Think you might get more replies on the bilingual board.

Good luckSmile

TiggyD · 09/05/2012 17:13

Talk one language at home and the other one out and about. He needs to be able to figure out what words go with what language.

lunar1 · 09/05/2012 18:09

My DS sorted it out himself at 3, the only problem i have now at 3.6 is he tries to speak to anyone not white in his dads language! im sure he will get it eventually

turningitaround · 09/05/2012 18:29

I'm probably going to go against the orthodoxy here, but ...
I live in an international environment where practically every child I know is at least bilingual and many, including mine, are trilingual - all sorts of language combination and all sorts of approach.
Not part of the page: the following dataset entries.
/-- Every instruction that answers a next state ends no transfer, or one with its callback. -/
theorem exec_dispatches {i : Instr} {s s' : State} (h : exec i s = .next s') : s.Dispatches i s' := by
  have hs := State.Continues.refl s
  cases i with
  | irqWriteTerminate | irqReadTerminate => exact terminateIrq_dispatches rfl (.inr (.inr ⟨by simp [Instr.inst], rfl⟩)) h
  | dmaWriteTerminate | dmaReadTerminate => exact terminateDma_dispatches rfl (.inr (.inr ⟨by simp [Instr.inst], rfl⟩)) h
  | irq => exact execIrq_dispatches h
  | dmaDone => exact execDmaDone_dispatches h
  | irqWrite | irqRead => exact .none (startIrq_continues h)
  | dmaWrite | dmaRead => exact .none (startDma_continues h)
  | dmaBeat => exact .none (execDmaBeat_continues h)
  | dmaChannelConfig => exact .none (execDmaChannelConfig_continues h)
  | writeBuffer => exact .none (execWriteBuffer_continues h)
  | setConfig =>
    rcases execSetConfig_next h with rfl | ⟨u, hu, hl, rfl⟩
    · exact .none hs.respond
    · exact .none (hs.setUart_slots hu fun d => by rw [configSequence_eq _ _ _ _ _ hl]; cases d <;> rfl).respond
  | setThreshold =>
    rcases execSetThreshold_next h with rfl | ⟨u, p, hu, -, rfl⟩
    · exact .none hs.respond
    · exact .none (hs.setUart_slots hu fun d => by rw [writeFcr_fcrValue]; cases d <;> rfl).respond
  | getStatus =>
    rcases execGetStatus_next h with rfl | ⟨u, -, hu, rfl⟩
    · exact .none hs.respond
    · exact .none (hs.setUart_slots hu u.slot_readLsr).respond
  | write =>
    obtain ⟨-, rfl | rfl | ⟨u, hu, rfl⟩⟩ := execWrite_next h
    · exact .none hs.respond
    · exact .none hs.hold
    · exact .none (hs.setUart_slots hu (Uart.slot_regWrite_data _ u)).respond
  | read =>
    obtain ⟨-, rfl | rfl | ⟨u, -, -, hu, rfl⟩⟩ := execRead_next h
    · exact .none hs.respond
    · exact .none hs.hold
    · exact .none (hs.setUart_slots hu fun d => (Uart.slot_regRead_data ..).trans (u.slot_readLsr d)).respond
  | writeNonBlock =>
    rcases execWriteNonBlock_next h with rfl | ⟨-, -, -, rfl⟩ | ⟨u, hu, rfl⟩
    · exact .none hs.respond
    · exact .none hs.respond
    · exact .none (hs.setUart_slots hu (Uart.slot_regWrite_data _ u)).respond
  | readNonBlock =>
    rcases execReadNonBlock_next h with rfl | ⟨-, -, -, rfl⟩ | ⟨u, -, hu, rfl⟩
    · exact .none hs.respond
    · exact .none hs.respond
    · exact .none (hs.setUart_slots hu (Uart.slot_regRead_data _ u)).respond
  | lineRx =>
    rcases execLineRx_next h with rfl | ⟨u, hu, rfl⟩
    · exact .none hs
    · exact .none (hs.setUart_slots hu (Uart.slot_receive _ _ _ _ u))
  | lineTxLoad =>
    rcases execLineTxLoad_next h with rfl | ⟨u, -, -, hu, -, -, rfl⟩
    · exact .none hs
    · exact .none (hs.setUart_slots hu fun d => by cases d <;> rfl)
  | lineTxDone =>
    rcases execLineTxDone_next h with rfl | ⟨u, -, hu, -, rfl⟩
    · exact .none hs
    · exact .none (hs.setUart_slots hu fun d => by cases d <;> rfl)
  | lineCto =>
    rcases execLineCto_next h with rfl | ⟨u, hu, -, rfl⟩
    · exact .none hs
    · exact .none (hs.setUart_slots hu fun d => by cases d <;> rfl)
  | lineCts =>
    rcases execLineCts_next h with rfl | ⟨u, hu, rfl⟩
    · exact .none hs
    · exact .none (hs.setUart_slots hu fun d => by cases d <;> rfl)

/-! ### Exactly once (R237) -/

/-- One slot and its callback records across a step: both as they were, or the slot becomes Active with no record, or it becomes Idle
with one more (46_callback.md R237). -/
def State.ExactlyOnce (s t : State) (n : Inst) (d : Dir) : Prop :=
  (t.slotActive n d = s.slotActive n d ∧ t.callbackCount n d = s.callbackCount n d) ∨
  (s.slotActive n d = false ∧ t.slotActive n d = true ∧ t.callbackCount n d = s.callbackCount n d) ∨
  (s.slotActive n d = true ∧ t.slotActive n d = false ∧ t.callbackCount n d = s.callbackCount n d + 1)

/-- A slot that is not made Idle, and gets no record. -/
theorem State.exactlyOnce_of_active {s t : State} {n : Inst} {d : Dir} (hs : s.slotActive n d = true → t.slotActive n d = true)
    (hc : t.callbackCount n d = s.callbackCount n d) : s.ExactlyOnce t n d := by
  cases hb : s.slotActive n d with
  | true => exact .inl ⟨(hs hb).trans hb.symm, hc⟩
  | false =>
    cases ha : t.slotActive n d with
    | true => exact .inr (.inl ⟨hb, ha, hc⟩)
    | false => exact .inl ⟨ha.trans hb.symm, hc⟩

/-- The count of a slot after one record more. -/
theorem State.callbackCount_append {s t : State} {r : CbRecord} (h : t.cbLog = s.cbLog ++ [r]) (n : Inst) (d : Dir) :
    t.callbackCount n d = s.callbackCount n d + if r.inst = n ∧ r.dir = d then 1 else 0 := by
  simp [State.callbackCount, h, List.countP_append, List.countP_singleton]

theorem State.Ends.exactlyOnce {s t : State} {m : Inst} {e : Dir} {c : Context} (h : s.Ends m e c t) (n : Inst) (d : Dir) :
    s.ExactlyOnce t n d := by
  obtain ⟨r, rfl, rfl, hr⟩ := h.record
  have hcount := State.callbackCount_append hr n d
  by_cases hnd : r.inst = n ∧ r.dir = d
  · obtain ⟨rfl, rfl⟩ := hnd
    exact .inr (.inr ⟨h.activeBefore, h.idleAfter, by simpa using hcount⟩)
  · exact State.exactlyOnce_of_active (h.others n d fun ⟨hn, hd⟩ => hnd ⟨hn.symm, hd.symm⟩) (by simpa [hnd] using hcount)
Whatever people do, it always seems to work out eventually provided children get enough input in the various languages. With us, DD1 started clearly distinguishing around 3 and now (age 8) can read in all 3 languages and switch completely confidently. We speak two languages at home, and DD1 spoke a third at school for 4 years. We mostly usedl OPOL but we're not particularly rigid and do alot of code mixing (when we talk around the dinner table we often chop and change mid sentence). It's fine. Other families use different approaches and they work too. I would concentrate on ensuring enough exposure (books, 'immersion trips', dvds in both languages etc) and not worry too much about things like correction.
Thay said, when any child is learning to speak the most useful tip is to model back a standard chunk so a child pointing at a dof saying 'dog' might prompt 'yes, that's a dog', or 'me and, instinctively I would always model back in my own language, like you suggest.